Please return every line of the records below that holds the word "full".

------------------------

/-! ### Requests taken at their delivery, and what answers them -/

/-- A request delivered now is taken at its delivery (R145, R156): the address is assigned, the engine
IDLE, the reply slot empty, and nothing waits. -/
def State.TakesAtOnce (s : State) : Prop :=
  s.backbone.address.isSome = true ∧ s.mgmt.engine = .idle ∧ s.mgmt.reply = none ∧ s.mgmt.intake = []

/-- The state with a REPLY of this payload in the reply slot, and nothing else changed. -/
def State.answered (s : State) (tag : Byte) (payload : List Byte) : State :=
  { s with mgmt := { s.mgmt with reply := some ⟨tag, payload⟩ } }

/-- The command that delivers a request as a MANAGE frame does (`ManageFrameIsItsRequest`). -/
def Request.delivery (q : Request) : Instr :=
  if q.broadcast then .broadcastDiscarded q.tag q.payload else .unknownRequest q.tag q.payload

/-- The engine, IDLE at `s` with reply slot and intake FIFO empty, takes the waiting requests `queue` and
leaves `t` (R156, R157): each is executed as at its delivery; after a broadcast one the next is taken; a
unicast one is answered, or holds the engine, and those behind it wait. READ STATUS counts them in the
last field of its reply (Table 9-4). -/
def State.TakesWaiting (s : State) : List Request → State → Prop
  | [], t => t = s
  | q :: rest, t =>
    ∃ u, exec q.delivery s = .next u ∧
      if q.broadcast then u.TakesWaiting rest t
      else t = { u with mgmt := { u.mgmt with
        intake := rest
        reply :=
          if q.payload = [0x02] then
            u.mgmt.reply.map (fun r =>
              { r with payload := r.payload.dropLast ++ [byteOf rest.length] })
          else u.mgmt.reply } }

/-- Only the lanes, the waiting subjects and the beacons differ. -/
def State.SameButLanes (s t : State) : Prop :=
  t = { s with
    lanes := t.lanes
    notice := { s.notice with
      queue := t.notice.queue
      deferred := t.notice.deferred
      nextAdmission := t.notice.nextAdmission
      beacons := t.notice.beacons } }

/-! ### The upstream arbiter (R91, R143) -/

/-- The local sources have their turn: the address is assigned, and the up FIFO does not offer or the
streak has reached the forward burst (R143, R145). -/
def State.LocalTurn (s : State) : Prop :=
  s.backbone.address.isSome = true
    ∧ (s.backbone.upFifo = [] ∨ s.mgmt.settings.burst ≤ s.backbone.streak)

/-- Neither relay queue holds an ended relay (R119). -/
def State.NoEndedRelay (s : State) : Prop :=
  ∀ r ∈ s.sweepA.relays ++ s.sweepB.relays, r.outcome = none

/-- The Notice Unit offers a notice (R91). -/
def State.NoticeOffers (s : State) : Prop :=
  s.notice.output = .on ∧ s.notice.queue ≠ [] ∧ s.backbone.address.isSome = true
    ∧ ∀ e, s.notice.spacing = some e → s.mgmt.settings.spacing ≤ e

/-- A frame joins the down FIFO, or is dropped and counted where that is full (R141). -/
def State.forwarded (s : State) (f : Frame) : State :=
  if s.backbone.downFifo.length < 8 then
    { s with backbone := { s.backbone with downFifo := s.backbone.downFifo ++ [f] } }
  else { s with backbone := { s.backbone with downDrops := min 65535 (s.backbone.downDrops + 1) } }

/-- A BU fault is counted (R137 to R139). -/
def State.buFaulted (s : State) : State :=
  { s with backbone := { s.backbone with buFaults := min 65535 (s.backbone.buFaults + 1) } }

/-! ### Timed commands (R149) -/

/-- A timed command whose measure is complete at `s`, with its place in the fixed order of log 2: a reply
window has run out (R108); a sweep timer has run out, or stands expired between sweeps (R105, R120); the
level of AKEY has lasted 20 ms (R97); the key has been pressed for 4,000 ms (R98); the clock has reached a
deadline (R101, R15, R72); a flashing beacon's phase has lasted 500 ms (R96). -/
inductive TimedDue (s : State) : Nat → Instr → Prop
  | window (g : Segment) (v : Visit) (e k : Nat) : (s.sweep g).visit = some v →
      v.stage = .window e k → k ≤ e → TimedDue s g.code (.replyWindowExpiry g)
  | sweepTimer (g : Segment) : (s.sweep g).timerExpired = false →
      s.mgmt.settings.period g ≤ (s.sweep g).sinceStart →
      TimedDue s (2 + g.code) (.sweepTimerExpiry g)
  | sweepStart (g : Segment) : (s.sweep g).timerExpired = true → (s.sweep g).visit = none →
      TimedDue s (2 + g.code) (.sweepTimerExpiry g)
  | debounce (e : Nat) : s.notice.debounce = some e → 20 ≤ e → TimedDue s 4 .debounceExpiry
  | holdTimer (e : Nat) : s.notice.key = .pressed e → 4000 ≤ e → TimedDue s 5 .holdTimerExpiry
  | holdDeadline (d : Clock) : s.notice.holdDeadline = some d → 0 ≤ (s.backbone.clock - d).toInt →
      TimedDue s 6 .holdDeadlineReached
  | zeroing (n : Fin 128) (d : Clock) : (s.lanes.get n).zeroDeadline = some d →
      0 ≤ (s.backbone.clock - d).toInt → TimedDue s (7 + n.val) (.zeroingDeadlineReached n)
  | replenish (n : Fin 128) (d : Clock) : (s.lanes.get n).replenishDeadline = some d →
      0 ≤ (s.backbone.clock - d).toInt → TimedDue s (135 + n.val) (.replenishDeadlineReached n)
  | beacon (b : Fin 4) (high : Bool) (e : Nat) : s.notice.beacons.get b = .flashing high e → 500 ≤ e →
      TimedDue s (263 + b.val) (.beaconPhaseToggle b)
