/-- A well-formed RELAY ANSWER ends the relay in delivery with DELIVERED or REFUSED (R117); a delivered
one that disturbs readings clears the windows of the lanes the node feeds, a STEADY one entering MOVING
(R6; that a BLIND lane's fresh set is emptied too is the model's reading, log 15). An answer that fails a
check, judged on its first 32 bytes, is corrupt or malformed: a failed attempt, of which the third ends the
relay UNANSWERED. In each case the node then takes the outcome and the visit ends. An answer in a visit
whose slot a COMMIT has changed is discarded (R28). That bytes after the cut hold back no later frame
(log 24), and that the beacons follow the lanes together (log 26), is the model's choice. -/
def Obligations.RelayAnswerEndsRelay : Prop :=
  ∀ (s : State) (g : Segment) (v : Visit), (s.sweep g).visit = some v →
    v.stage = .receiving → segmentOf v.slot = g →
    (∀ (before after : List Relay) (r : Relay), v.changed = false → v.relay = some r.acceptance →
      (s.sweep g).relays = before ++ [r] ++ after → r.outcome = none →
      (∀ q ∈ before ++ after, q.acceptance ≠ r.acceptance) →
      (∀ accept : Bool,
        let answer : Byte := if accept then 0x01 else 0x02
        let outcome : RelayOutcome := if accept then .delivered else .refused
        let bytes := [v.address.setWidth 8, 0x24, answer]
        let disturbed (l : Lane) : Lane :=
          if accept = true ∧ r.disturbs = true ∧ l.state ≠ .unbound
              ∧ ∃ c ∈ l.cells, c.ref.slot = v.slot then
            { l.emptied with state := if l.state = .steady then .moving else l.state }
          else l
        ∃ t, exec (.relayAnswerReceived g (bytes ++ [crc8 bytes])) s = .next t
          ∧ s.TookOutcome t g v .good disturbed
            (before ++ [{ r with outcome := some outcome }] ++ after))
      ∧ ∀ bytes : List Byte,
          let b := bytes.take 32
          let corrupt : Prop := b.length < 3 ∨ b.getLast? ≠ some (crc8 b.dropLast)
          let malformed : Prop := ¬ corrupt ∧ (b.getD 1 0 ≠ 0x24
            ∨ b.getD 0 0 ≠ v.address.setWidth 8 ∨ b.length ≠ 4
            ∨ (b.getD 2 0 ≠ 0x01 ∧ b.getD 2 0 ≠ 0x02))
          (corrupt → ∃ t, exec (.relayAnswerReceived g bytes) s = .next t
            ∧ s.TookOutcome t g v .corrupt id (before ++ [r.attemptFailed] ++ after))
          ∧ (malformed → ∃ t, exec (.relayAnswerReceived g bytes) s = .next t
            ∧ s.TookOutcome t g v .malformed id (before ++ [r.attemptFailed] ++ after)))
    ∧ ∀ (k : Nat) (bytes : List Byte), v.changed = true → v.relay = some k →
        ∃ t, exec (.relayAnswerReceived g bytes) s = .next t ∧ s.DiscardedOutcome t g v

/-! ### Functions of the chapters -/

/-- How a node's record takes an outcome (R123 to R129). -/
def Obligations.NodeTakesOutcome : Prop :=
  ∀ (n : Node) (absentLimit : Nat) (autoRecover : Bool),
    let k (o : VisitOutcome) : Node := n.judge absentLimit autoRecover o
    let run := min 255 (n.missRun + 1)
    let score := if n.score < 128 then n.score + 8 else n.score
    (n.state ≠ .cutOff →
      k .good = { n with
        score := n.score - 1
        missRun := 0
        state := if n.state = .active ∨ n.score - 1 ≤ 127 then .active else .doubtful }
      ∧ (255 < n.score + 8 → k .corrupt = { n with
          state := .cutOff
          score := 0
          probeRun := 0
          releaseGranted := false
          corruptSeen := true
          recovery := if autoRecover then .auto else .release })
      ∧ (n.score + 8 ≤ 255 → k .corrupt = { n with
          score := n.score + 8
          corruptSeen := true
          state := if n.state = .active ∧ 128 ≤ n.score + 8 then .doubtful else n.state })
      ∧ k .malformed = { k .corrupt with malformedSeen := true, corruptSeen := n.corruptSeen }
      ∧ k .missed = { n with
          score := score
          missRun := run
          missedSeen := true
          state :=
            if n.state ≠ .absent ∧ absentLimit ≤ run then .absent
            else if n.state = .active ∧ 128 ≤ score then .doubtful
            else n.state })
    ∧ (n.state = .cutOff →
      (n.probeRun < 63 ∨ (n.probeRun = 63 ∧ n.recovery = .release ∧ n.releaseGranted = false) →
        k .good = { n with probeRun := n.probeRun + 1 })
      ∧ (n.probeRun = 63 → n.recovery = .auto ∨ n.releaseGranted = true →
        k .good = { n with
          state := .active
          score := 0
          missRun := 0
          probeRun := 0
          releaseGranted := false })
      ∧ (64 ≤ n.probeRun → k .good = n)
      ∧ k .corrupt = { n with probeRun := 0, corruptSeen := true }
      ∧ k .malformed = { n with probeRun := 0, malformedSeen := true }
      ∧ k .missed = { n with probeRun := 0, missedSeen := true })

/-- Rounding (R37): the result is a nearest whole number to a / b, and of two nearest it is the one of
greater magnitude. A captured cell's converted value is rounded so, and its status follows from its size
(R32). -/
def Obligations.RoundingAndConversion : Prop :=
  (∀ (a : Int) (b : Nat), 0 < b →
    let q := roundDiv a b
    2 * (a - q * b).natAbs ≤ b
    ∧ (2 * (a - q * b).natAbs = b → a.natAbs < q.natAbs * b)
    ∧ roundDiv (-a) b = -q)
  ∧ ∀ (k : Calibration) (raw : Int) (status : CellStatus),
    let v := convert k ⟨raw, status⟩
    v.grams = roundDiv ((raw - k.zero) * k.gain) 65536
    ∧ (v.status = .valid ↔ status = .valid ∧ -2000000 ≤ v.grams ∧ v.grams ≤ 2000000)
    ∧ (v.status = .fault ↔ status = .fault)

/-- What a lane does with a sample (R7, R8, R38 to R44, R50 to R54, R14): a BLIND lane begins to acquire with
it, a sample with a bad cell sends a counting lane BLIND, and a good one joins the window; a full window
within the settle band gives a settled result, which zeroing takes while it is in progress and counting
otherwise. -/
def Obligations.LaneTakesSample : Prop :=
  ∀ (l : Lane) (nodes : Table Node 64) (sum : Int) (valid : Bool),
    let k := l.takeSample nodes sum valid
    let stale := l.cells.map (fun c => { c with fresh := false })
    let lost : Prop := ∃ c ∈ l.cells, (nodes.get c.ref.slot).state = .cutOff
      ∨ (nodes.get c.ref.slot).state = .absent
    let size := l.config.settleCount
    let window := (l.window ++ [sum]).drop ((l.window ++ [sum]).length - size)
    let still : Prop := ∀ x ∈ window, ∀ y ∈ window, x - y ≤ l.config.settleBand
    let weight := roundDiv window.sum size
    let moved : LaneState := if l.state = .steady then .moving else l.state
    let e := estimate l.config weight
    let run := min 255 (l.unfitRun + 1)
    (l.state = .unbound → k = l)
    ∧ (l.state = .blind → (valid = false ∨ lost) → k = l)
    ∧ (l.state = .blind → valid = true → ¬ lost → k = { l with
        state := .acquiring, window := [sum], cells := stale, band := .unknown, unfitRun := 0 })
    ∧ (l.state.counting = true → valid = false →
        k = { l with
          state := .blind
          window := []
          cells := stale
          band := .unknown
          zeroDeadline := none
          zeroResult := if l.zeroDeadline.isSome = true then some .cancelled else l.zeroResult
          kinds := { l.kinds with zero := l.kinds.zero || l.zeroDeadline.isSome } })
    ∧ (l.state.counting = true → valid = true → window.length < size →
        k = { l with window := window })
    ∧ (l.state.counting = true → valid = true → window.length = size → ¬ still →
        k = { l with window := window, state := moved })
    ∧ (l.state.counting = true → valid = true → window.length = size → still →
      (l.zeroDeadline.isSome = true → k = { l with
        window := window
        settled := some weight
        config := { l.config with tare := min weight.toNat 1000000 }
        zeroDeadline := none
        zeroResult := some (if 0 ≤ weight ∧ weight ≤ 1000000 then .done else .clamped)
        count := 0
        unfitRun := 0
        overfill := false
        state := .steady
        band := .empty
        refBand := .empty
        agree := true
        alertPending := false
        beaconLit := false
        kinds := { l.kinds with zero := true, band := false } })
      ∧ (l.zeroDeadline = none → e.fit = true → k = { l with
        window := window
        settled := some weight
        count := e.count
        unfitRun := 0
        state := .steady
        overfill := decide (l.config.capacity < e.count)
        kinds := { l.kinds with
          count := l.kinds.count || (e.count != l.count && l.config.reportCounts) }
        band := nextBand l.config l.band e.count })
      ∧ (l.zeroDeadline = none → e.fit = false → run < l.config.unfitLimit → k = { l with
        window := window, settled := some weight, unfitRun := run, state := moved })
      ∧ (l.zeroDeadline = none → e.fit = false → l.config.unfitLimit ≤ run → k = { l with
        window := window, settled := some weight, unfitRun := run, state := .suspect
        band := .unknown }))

------------------------

Written solution:
/-- A frame joins the down FIFO, or is dropped and counted where that is full (R141). -/
it, a sample with a bad cell sends a counting lane BLIND, and a good one joins the window; a full window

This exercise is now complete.